Saturday, February 13, 2010

I'm a Closet Canadian

I discovered something while watching the Olympic Opening Ceremonies this weekend. Something more than the fact that the jazz phenom who sang "O Canada," Nikki Yanofsky, is Jewish.

I'm a closet Canadian.

Give me a country that is all scenery and almost no people, but the people that are there are gentle, courteous and almost apologetic for wanting to win. A place where the prime genre of the music is the music of the earth, where KD Lang' version of Hallelujah gently squeezes every drop of spirituality that was left after Justin Timberlake's version for Haiti; where Joni Mitchell is not yesterday's news as she pays tribute to the Prairies and Sarah McLachlan's "Ordinary Miracle" could just as easily have been taken from this morning's Amidah.

Give me a place where, rather than wasting their time simulating epic bloody battles on grand canvases, they simulate spouting whales. Come to think of it, there are hardly any bloody battles to remember (aside from the ones on the ice at Maple Leaf Gardens and the Montreal Forum, that is).

I like this place.

OK there were glitches. Yeah, the flaming cauldron thing got screwed up, and maybe the national anthem. Yes, it was amusing to see the tribal dancers have to keep on going and going while every athlete walked in. But the glitches only made these ceremonies seem quaint and vulnerable in comparison to the Chinese juggernaut of two years ago. These are the Olympics of the Human, not celebrating the human form, as they did in ancient times, or the human potential, as they may have in more optimistic centuries. These Ceremonies celebrated the human spirit, warts and all, as best seen through the prism of an unparalleled natural beauty: people not just living with nature, not just tolerating it, but truly flourishing in the Garden. Their songs were in fact prayers of gratitude, uttered by a people capable of genuine smiles and real tears, mature people who have looked at things from Both Sides Now, people who choose to be Rabbi Joseph Soloveitchik's Adam 2 in his essay, "The Lonely Man of Faith."

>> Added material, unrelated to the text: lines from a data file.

/-! ## Counters and the line -/

@[simp] theorem State.setPortCounters_resetN (s : State) (p : Port) (c : PortCounters) : (s.setPortCounters p c).resetN = s.resetN := by
  cases p <;> rfl
@[simp] theorem State.setPortCounters_reach (s : State) (p : Port) (c : PortCounters) : (s.setPortCounters p c).reach = s.reach := by
  cases p <;> rfl
@[simp] theorem State.setPortCounters_cls (s : State) (p : Port) (c : PortCounters) : (s.setPortCounters p c).cls = s.cls := by
  cases p <;> rfl
@[simp] theorem State.setPortCounters_flow (s : State) (p : Port) (c : PortCounters) : (s.setPortCounters p c).flow = s.flow := by
  cases p <;> rfl
@[simp] theorem State.setPortCounters_time (s : State) (p : Port) (c : PortCounters) : (s.setPortCounters p c).time = s.time := by
  cases p <;> rfl
@[simp] theorem State.setPortCounters_sweep (s : State) (p : Port) (c : PortCounters) : (s.setPortCounters p c).sweep = s.sweep := by
  cases p <;> rfl
@[simp] theorem State.setPortCounters_walker (s : State) (p : Port) (c : PortCounters) : (s.setPortCounters p c).walker = s.walker := by
  cases p <;> rfl
@[simp] theorem State.setPortCounters_cap (s : State) (p : Port) (c : PortCounters) : (s.setPortCounters p c).cap = s.cap := by
  cases p <;> rfl
@[simp] theorem State.setPortCounters_rq (s : State) (p : Port) (c : PortCounters) : (s.setPortCounters p c).rq = s.rq := by
  cases p <;> rfl
@[simp] theorem State.setPortCounters_rep (s : State) (p : Port) (c : PortCounters) : (s.setPortCounters p c).rep = s.rep := by
  cases p <;> rfl
@[simp] theorem State.setPortCounters_agent (s : State) (p : Port) (c : PortCounters) : (s.setPortCounters p c).agent = s.agent := by
  cases p <;> rfl
@[simp] theorem State.setPortCounters_lastResult (s : State) (p : Port) (c : PortCounters) : (s.setPortCounters p c).lastResult = s.lastResult := by
  cases p <;> rfl
@[simp] theorem State.setPortCounters_pending (s : State) (p : Port) (c : PortCounters) : (s.setPortCounters p c).pending = s.pending := by
  cases p <;> rfl
@[simp] theorem State.setPortCounters_now (s : State) (p : Port) (c : PortCounters) : (s.setPortCounters p c).now = s.now := by
  cases p <;> rfl
@[simp] theorem State.setPortCounters_ring (s : State) (p : Port) (c : PortCounters) (r : RingId) :
    (s.setPortCounters p c).ring r = s.ring r := by
  cases p <;> rfl
@[simp] theorem State.emit_resetN (s : State) (p : Port) (x : LineSymbol) : (s.emit p x).resetN = s.resetN := by
  cases p <;> rfl
@[simp] theorem State.emit_reach (s : State) (p : Port) (x : LineSymbol) : (s.emit p x).reach = s.reach := by
  cases p <;> rfl
@[simp] theorem State.emit_cls (s : State) (p : Port) (x : LineSymbol) : (s.emit p x).cls = s.cls := by
  cases p <;> rfl
@[simp] theorem State.emit_flow (s : State) (p : Port) (x : LineSymbol) : (s.emit p x).flow = s.flow := by
  cases p <;> rfl
@[simp] theorem State.emit_time (s : State) (p : Port) (x : LineSymbol) : (s.emit p x).time = s.time := by
  cases p <;> rfl
@[simp] theorem State.emit_sweep (s : State) (p : Port) (x : LineSymbol) : (s.emit p x).sweep = s.sweep := by
  cases p <;> rfl
@[simp] theorem State.emit_walker (s : State) (p : Port) (x : LineSymbol) : (s.emit p x).walker = s.walker := by
  cases p <;> rfl
@[simp] theorem State.emit_cap (s : State) (p : Port) (x : LineSymbol) : (s.emit p x).cap = s.cap := by
  cases p <;> rfl
@[simp] theorem State.emit_rq (s : State) (p : Port) (x : LineSymbol) : (s.emit p x).rq = s.rq := by
  cases p <;> rfl
@[simp] theorem State.emit_rep (s : State) (p : Port) (x : LineSymbol) : (s.emit p x).rep = s.rep := by
  cases p <;> rfl
@[simp] theorem State.emit_agent (s : State) (p : Port) (x : LineSymbol) : (s.emit p x).agent = s.agent := by
  cases p <;> rfl
@[simp] theorem State.emit_lastResult (s : State) (p : Port) (x : LineSymbol) : (s.emit p x).lastResult = s.lastResult := by
  cases p <;> rfl
@[simp] theorem State.emit_pending (s : State) (p : Port) (x : LineSymbol) : (s.emit p x).pending = s.pending := by
  cases p <;> rfl
@[simp] theorem State.emit_now (s : State) (p : Port) (x : LineSymbol) : (s.emit p x).now = s.now := by
  cases p <;> rfl
@[simp] theorem State.emit_ring (s : State) (p : Port) (x : LineSymbol) (r : RingId) :
    (s.emit p x).ring r = s.ring r := by
  cases p <;> rfl

@[simp] theorem State.setPortCounters_port (s : State) (p q : Port) (c : PortCounters) :
    (s.setPortCounters p c).port q = if q = p then { s.port p with counters := c } else s.port q := by
  simp [State.setPortCounters]

@[simp] theorem State.emit_port (s : State) (p q : Port) (x : LineSymbol) :
    (s.emit p x).port q = if q = p then { s.port p with line := (s.port p).line ++ [x] } else s.port q := by
  simp [State.emit]

/-- Two states with the same ports and the same blocks are one. -/
theorem State.eq_of_blocks {s t : State} (h : ∀ p, s.port p = t.port p) (h0 : s.resetN = t.resetN) (h1 : s.reach = t.reach)
    (h2 : s.cls = t.cls) (h3 : s.flow = t.flow) (h4 : s.time = t.time) (h5 : s.sweep = t.sweep)
    (h6 : s.walker = t.walker) (h7 : s.cap = t.cap) (h8 : s.rq = t.rq) (h9 : s.rep = t.rep) (h10 : s.agent = t.agent)
    (h11 : s.lastResult = t.lastResult) (h12 : s.pending = t.pending) : s = t := by
  have hA := h .A
  have hB := h .B
  cases s
  cases t
  simp_all [State.port]

end Sys2Proof.Machine
end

As Soloveitchik describes it, Adam 1, the one described in Genesis chapter 1, is "Majestic Man," driven to subdue the earth and dominate. Adam 2, from the second Creation account, is "Covenental Man," the one who names the animals, is nurtured by nature and seeks only one thing: companionship. He is the Lonely Man of Faith. The US and China are Adam 1. Canada is Adam 2.

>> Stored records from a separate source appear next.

/-- A completion, by its descriptors: those unused FREE, those used FILLED, the last of these with Last set, and the first with
what the frame end settles (R92, R93). -/
theorem Ring.complete_spec (g : Ring) (f : Filling) (length : Nat) (ending : Ending) (entry : Option Nat) :
    let u := descriptorsOf (min f.slice length)
    (∀ j, (g.complete f length ending entry).desc j = { g.desc j with
        state := if j ∈ g.positions (g.fill + u) (g.filling - u) then .free
          else if j ∈ g.positions g.fill u then .filled else (g.desc j).state
        last := if j = (g.fill + u - 1) % g.size then true else (g.desc j).last
        info := if j = g.fill % g.size then (g.desc j).info.map fun i =>
          { i with length := some length, flag := ending, entry := entry } else (g.desc j).info })
      ∧ g.complete f length ending entry = { g with
          fill := (g.fill + u) % g.size, filled := g.filled + u, free := g.free + (g.filling - u), filling := 0,
          capture := none, counters := { g.counters with completed := g.counters.completed + 1 },
          descriptors := (g.complete f length ending entry).descriptors } := by
  intro u
  obtain ⟨d1, e1⟩ := g.setStates_spec .filled (g.positions g.fill u)
  obtain ⟨d2, e2⟩ := (g.setStates (g.positions g.fill u) .filled).setStates_spec .free
    (g.positions (g.fill + u) (g.filling - u))
  have hdesc : ∀ j, ((g.setStates (g.positions g.fill u) .filled).setStates
      (g.positions (g.fill + u) (g.filling - u)) .free).desc j
        = { g.desc j with
            state := if j ∈ g.positions (g.fill + u) (g.filling - u) then .free
              else if j ∈ g.positions g.fill u then .filled else (g.desc j).state } := fun j => by
    rw [d2, d1]
    split_ifs <;> rfl
  generalize hr : (g.setStates (g.positions g.fill u) .filled).setStates (g.positions (g.fill + u) (g.filling - u)) .free
    = r1 at hdesc e2
  have he1 : r1 = { g with descriptors := r1.descriptors } := by
    conv_lhs => rw [e2, e1]
  refine ⟨fun j => ?_, ?_⟩
  · have whole : (g.complete f length ending entry).desc j =
        (let firstD := r1.desc (g.fill % g.size)
        let r2 := r1.setDesc (g.fill % g.size) { firstD with
          info := firstD.info.map fun i => { i with length := some length, flag := ending, entry := entry } }
        let lastAt := (g.fill + u - 1) % g.size
        (r2.setDesc lastAt { r2.desc lastAt with last := true }).desc j) := by
      rw [← hr]
      rfl
    rw [whole]
    dsimp only
    simp only [Ring.desc_setDesc]
    generalize (g.fill + u - 1) % g.size = y
    generalize g.fill % g.size = x
    by_cases hy : j = y
    · subst hy
      by_cases hx : j = x
      · subst hx
        simp only [if_true, hdesc]
      · simp only [if_true, if_neg hx, hdesc]
    · by_cases hx : j = x
      · subst hx
        simp only [if_true, if_neg hy, hdesc]
      · simp only [if_neg hy, if_neg hx, hdesc]
  · unfold Ring.complete
    dsimp only [Ring.setDesc]
    rw [show descriptorsOf (min f.slice length) = u from rfl, hr, he1]

/-- Every descriptor FREE, its other fields kept. -/
theorem Ring.freeAll_spec (r : Ring) :
    (∀ j, r.freeAll.desc j = { r.desc j with state := .free }) ∧ r.freeAll = { r with descriptors := r.freeAll.descriptors } := by
  obtain ⟨hd, he⟩ := r.setStates_spec .free (r.descriptors.map (·.1))
  refine ⟨fun j => (hd j).trans ?_, he⟩
  split_ifs with hj
  · rfl
  · have : SMap.find r.descriptors j = none :=
      (SMap.find_none_iff _ _).2 fun x hx e => hj (List.mem_map.2 ⟨x, hx, e⟩)
    simp [Ring.desc, SMap.get, this, Descriptor.reset]

/-! ## Reservation and copy (R90, R91) -/

/-- An attempt that reserves leaves the ring filling a capture of the frame, none of it copied. -/
theorem Ring.attempt_capture {r : Ring} {q : CaptureRequest} (h : (r.attempt q).2 = true) :
    (r.attempt q).1.capture = some { dir := q.dir, serial := q.serial, slice := q.slice, copied := 0 } := by
  unfold Ring.attempt at h ⊢
  dsimp only at h ⊢
  split_ifs with h1 h2
  · simp [h1] at h
  · simp [h1, h2] at h
  · rfl

/-- One more byte of the frame: nothing once the slice is held, else one byte written, one Byte Count raised. -/
theorem CaptureEngine.copyByte_eq {c : CaptureEngine} {id : RingId} {dir : Direction} {serial : Nat} {b : Byte} {f : Filling}
    (hc : (c.rings.get id).capture = some f) (hd : f.dir = dir) (hs : f.serial = serial) :
    c.copyByte id dir serial b = if f.copied < f.slice then
      (let r := c.rings.get id
      let i := (r.fill + f.copied / 64) % r.size
      { c.writeByte (r.cellAddress r.fill f.copied) b with
        rings := c.rings.set id { r.setDesc i { r.desc i with byteCount := (r.desc i).byteCount + 1 } with
          capture := some { f with copied := f.copied + 1 } } })
      else c := by
  have hf : (c.rings.get id).fillingFor dir serial = true := by
    unfold Ring.fillingFor
    simp [hc, hd, hs]
  unfold CaptureEngine.copyByte
  simp only [hc, hf, Bool.true_and, decide_eq_true_eq]

/-- Two bytes of one capture of at most 256 bytes, in a ring of 4 cells or more, lie in different places. -/
theorem place_injective {base fill size m n : Nat} (hm : m < n) (hn : n < 256) (h4 : 4 ≤ size) :
    64 * (base + (fill + m / 64) % size) + m % 64 ≠ 64 * (base + (fill + n / 64) % size) + n % 64 := by
  intro h
  have hc : (fill + m / 64) % size = (fill + n / 64) % size := by omega
  have hq : m / 64 % size = n / 64 % size := Nat.ModEq.add_left_cancel' fill hc
  rw [Nat.mod_eq_of_lt (by omega), Nat.mod_eq_of_lt (by omega)] at hq
  omega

I've always preferred Adam 2 (though I think Woman 1, of the first creation account deserves more due). Songs like McLaughlan's bring me tears. (I'm not ashamed to admit that I liked John Denver too.) But let's not forget that Adam 2 still fought alongside us at Normandy and in Afghanastan. Adam 2 still packs a punch - but the quest is never to dominate and subdue the earth.

If Canada weren't our neighbor to the north, we'd have to invent a country like it, just to remind us from time to time of the priorities we so often neglect. A little less majesty and a little more covenant wouldn't hurt us, even if our health care system can't be like theirs.

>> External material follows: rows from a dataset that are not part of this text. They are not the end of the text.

-- ==== Sys2Proof/Laws/Line.lean ====
section
/-!
SUPPORT. The Line Interfaces, the Transit Buffers and the egress: when the shared operations leave the state alone, and what
they leave of it when they do not.
-/

namespace Sys2Proof.Machine

@[simp] theorem State.setBuffer_eq (s : State) (q : Port) (b : List HeldFrame) :
    s.setBuffer q b = s.setPort q { s.port q with buffer := b } := rfl

@[simp] theorem State.setBuffer_self (s : State) (q : Port) :
    s.setPort q { s.port q with buffer := (s.port q).buffer } = s := State.setPort_self s q

@[simp] theorem HeldFrame.fill_mk (h : List Byte) (n : Nat) (a : Option Action) (r : CopyReception) (c : CopyState) :
    (HeldFrame.fill { held := h, sent := n, action := a, reception := r, state := c }) = h.length - n := rfl

@[simp] theorem bufferFill_nil : bufferFill [] = 0 := rfl

@[simp] theorem bufferFill_cons (f : HeldFrame) (b : List HeldFrame) : bufferFill (f :: b) = f.fill + bufferFill b := by
  simp [bufferFill]

/-- The egress closes nothing when the head of the buffer that feeds it is not a sent frame whose reception is over. -/
theorem closeSent_still {p : Port} {s : State}
    (h : ∀ f rest, (s.port p.other).buffer = f :: rest →
      f.state ≠ .sending ∨ f.sent < f.held.length ∨ f.reception = .isOpen) : closeSent p s = s := by
  unfold closeSent
  split
  · rename_i f rest _ hb
    rw [if_neg]
    rintro ⟨h1, h2, h3⟩
    rcases h f rest hb with h | h | h
    · exact h h1
    · omega
    · exact h3 h
  · rfl

theorem dropDiscarded_still {b : List HeldFrame} (h : ∀ f rest, b = f :: rest → f.state ≠ .discarding) :
    dropDiscarded b = b := by
  cases b with
  | nil => rfl
  | cons f rest => simp [dropDiscarded, h f rest rfl]

/-- An UP egress changes nothing when its head frame stays: it is not done and is not a discarded one. -/
theorem settleEgress_up_still {p : Port} {s : State} (hl : (s.port p).link = .up)
    (h : ∀ f rest, (s.port p.other).buffer = f :: rest →
      f.state ≠ .discarding ∧ (f.state ≠ .sending ∨ f.sent < f.held.length ∨ f.reception = .isOpen)) :
    settleEgress p s = s := by
  have hc : closeSent p s = s := closeSent_still fun f rest hb => (h f rest hb).2
  unfold settleEgress
  rw [hc]
  simp only [hl, State.setBuffer_eq]
  rw [dropDiscarded_still fun f rest hb => (h f rest hb).1, State.setBuffer_self]

/-- Any egress changes nothing while the buffer that feeds it is empty, or its head is ARRIVING. -/
theorem settleEgress_still {p : Port} {s : State}
    (h : ∀ f rest, (s.port p.other).buffer = f :: rest → f.state = .arriving) : settleEgress p s = s := by
  have hc : closeSent p s = s := closeSent_still fun f rest hb => .inl (by rw [h f rest hb]; decide)
  have hd : drainFrames (s.port p.other).buffer = ((s.port p.other).buffer, 0) := by
    cases hb : (s.port p.other).buffer with
    | nil => rfl
    | cons f rest => simp [drainFrames, h f rest hb]
  unfold settleEgress
  rw [hc]
  dsimp only
  split
  · simp only [State.setBuffer_eq]
    rw [dropDiscarded_still fun f rest hb => by rw [h f rest hb]; decide, State.setBuffer_self]
  · simp only [hd, State.setBuffer_eq, State.setBuffer_self, State.setPortCounters]
    rw [show (s.port p).counters.egressDown + word 0 = (s.port p).counters.egressDown from BitVec.add_zero _]
    exact State.setPort_self s p

end Sys2Proof.Machine
end

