theorem Ring.complete_descriptors {g : Ring} (ha : RingArranged g) {f : Filling} (hc : g.capture = some f) (n : Notice)
    (hn : 1 ≤ n.length) (e : Option Nat) :
    DescriptorsComplete g (g.complete f n.length n.ending e) n e (descriptorsOf (min f.slice n.length)) := by
  have hactive := ha.active_of_capture hc
  obtain ⟨zones, -, owned, sliced, -⟩ := ha
  obtain ⟨hsum, -, -, -, -, -, -, -, -, -, marks⟩ := zones hactive
  have hslice := sliced f hc
  obtain ⟨hdesc, -⟩ := g.complete_spec f n.length n.ending e
  have hu0 : 1 ≤ descriptorsOf (min f.slice n.length) := by
    unfold descriptorsOf ceilDiv
    omega
  have hu : descriptorsOf (min f.slice n.length) ≤ g.filling := by
    rw [owned, hc]
    unfold descriptorsOf ceilDiv
    dsimp only
    omega
  generalize descriptorsOf (min f.slice n.length) = u at hdesc hu0 hu ⊢
  have atPlace : ∀ a k m, a + m ≤ g.filling → k < g.filling →
      ((g.fill + k) % g.size ∈ g.positions (g.fill + a) m ↔ a ≤ k ∧ k < a + m) := by
    intro a k m ham hk
    rw [Ring.mem_positions]
    constructor
    · rintro ⟨j, hj, h⟩
      rw [Nat.add_assoc] at h
      have := place_unique (by omega) (by omega) h
      omega
    · rintro ⟨h1, h2⟩
      exact ⟨k - a, by omega, by rw [show g.fill + a + (k - a) = g.fill + k by omega]⟩
  have isPlace : ∀ k m, k < g.filling → m < g.filling → ((g.fill + k) % g.size = (g.fill + m) % g.size ↔ k = m) :=
    fun k m hk hm => ⟨fun h => place_unique (by omega) (by omega) h, fun h => by rw [h]⟩
  have hfirst : g.fill % g.size = (g.fill + 0) % g.size := by rw [Nat.add_zero]
  have hlast : (g.fill + u - 1) % g.size = (g.fill + (u - 1)) % g.size := by rw [show g.fill + u - 1 = g.fill + (u - 1) by omega]
  refine ⟨fun k hk => ?_, fun k h1 h2 => ?_, fun j hj => ?_⟩
  · obtain ⟨-, notLast⟩ := marks k (by omega)
    have inUsed : (g.fill + k) % g.size ∈ g.positions g.fill u := (atPlace 0 k u (by omega) (by omega)).2 (by omega)
    have notFreed : (g.fill + k) % g.size ∉ g.positions (g.fill + u) (g.filling - u) := fun h => by
      have := (atPlace u k _ (by omega) (by omega)).1 h
      omega
    rw [hdesc, if_neg notFreed, if_pos inUsed, hlast, hfirst]
    simp only [isPlace k (u - 1) (by omega) (by omega), isPlace k 0 (by omega) (by omega), notLast]
    by_cases hl : k + 1 = u
    · subst hl
      simp
    · simp [hl, show ¬ k = u - 1 by omega]
  · have inFreed : (g.fill + k) % g.size ∈ g.positions (g.fill + u) (g.filling - u) :=
      (atPlace u k _ (by omega) h2).2 (by omega)
    rw [hdesc, if_pos inFreed, hlast, hfirst, if_neg (by rw [isPlace k _ h2 (by omega)]; omega),
      if_neg (by rw [isPlace k _ h2 (by omega)]; omega)]
  · have notIn : ∀ a m, a + m ≤ g.filling → j ∉ g.positions (g.fill + a) m := fun a m ham h => by
      obtain ⟨k, hk, rfl⟩ := Ring.mem_positions.1 h
      exact hj (a + k) (by omega) (by rw [Nat.add_assoc])
    rw [hdesc, if_neg (notIn u _ (by omega)), if_neg (show j ∉ g.positions g.fill u from notIn 0 u (by omega)), hlast, hfirst, if_neg (hj _ (by omega)),
      if_neg (hj _ (by omega))]

theorem exec_captureCompletion {p : Port} {s : State} {n : Notice} {e : Option Nat} {rest : List (Notice × Option Nat)}
    (h : (s.port p).captureNotices = (n, e) :: rest) : exec (.captureCompletion p) s
      = .next (completeCapture n e (s.setPort p { s.port p with captureNotices := rest })) := by
  show execCaptureCompletion p s = _
  rw [execCaptureCompletion, h]

/-- Settles O36. -/
theorem noticeCompletesTheCapture : Obligations.NoticeCompletesTheCapture := by
  intro p s n e rest id f hnotice hreset hlen g harr hc hd hs hother u
  obtain ⟨used, unused, others⟩ := Ring.complete_descriptors harr hc n hlen e
  obtain ⟨-, hwhole⟩ := g.complete_spec f n.length n.ending e
  have hring : ∀ q, (s.setPort p { s.port p with captureNotices := rest }).ring q = s.ring q := fun q =>
    State.setPort_ring _ _ _ _
  have found : fillingRing (s.setPort p { s.port p with captureNotices := rest }) n.dir n.serial = some id :=
    fillingRing_eq (by rw [hring]; exact hc) hd hs fun q h hq => by rw [hring]; exact hother q h hq
  refine ⟨g.complete f n.length n.ending e, _, hwhole, used, unused, others, exec_captureCompletion hnotice, ?_⟩
  have run : completeCapture n e (s.setPort p { s.port p with captureNotices := rest })
      = pump (holdAfterMaterial (hasMaterial (s.setPort p { s.port p with captureNotices := rest }))
        ((s.setPort p { s.port p with captureNotices := rest }).setRing id (g.complete f n.length n.ending e))) := by
    rw [completeCapture, found]
    dsimp only
    rw [hreset, if_neg (by decide), hring, hc]
  have material : hasMaterial ((s.setPort p { s.port p with captureNotices := rest }).setRing id
      (g.complete f n.length n.ending e)) = true := by
    refine (hasMaterial_iff _).2 (.inr ⟨id, ?_⟩)
    rw [State.setRing_ring, if_pos rfl, hwhole]
    refine ⟨harr.active_of_capture hc, ?_⟩
    have hslice := harr.owned.2.1 f hc
    simp only [descriptorsOf, ceilDiv]
    omega
  have before : hasMaterial (s.setPort p { s.port p with captureNotices := rest }) = hasMaterial s := by cases p <;> rfl
  rw [run, before, holdAfterMaterial_come material (by simp) (by simp)]
  exact pump_isBuilds _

If I can't live in Canada, I'm very glad I don't live too far away. And for the next two weeks, I'll see visions of that grand, vast, yet so intimate country, every time I turn on my TV... or open my prayerbook.



Life is like a gift they say,
Wrapped up for you every day
Open up and find a way
To give some of your own
Sun comes up and shines so bright so bright
And disappears again at night
It's just another ordinary miracle today.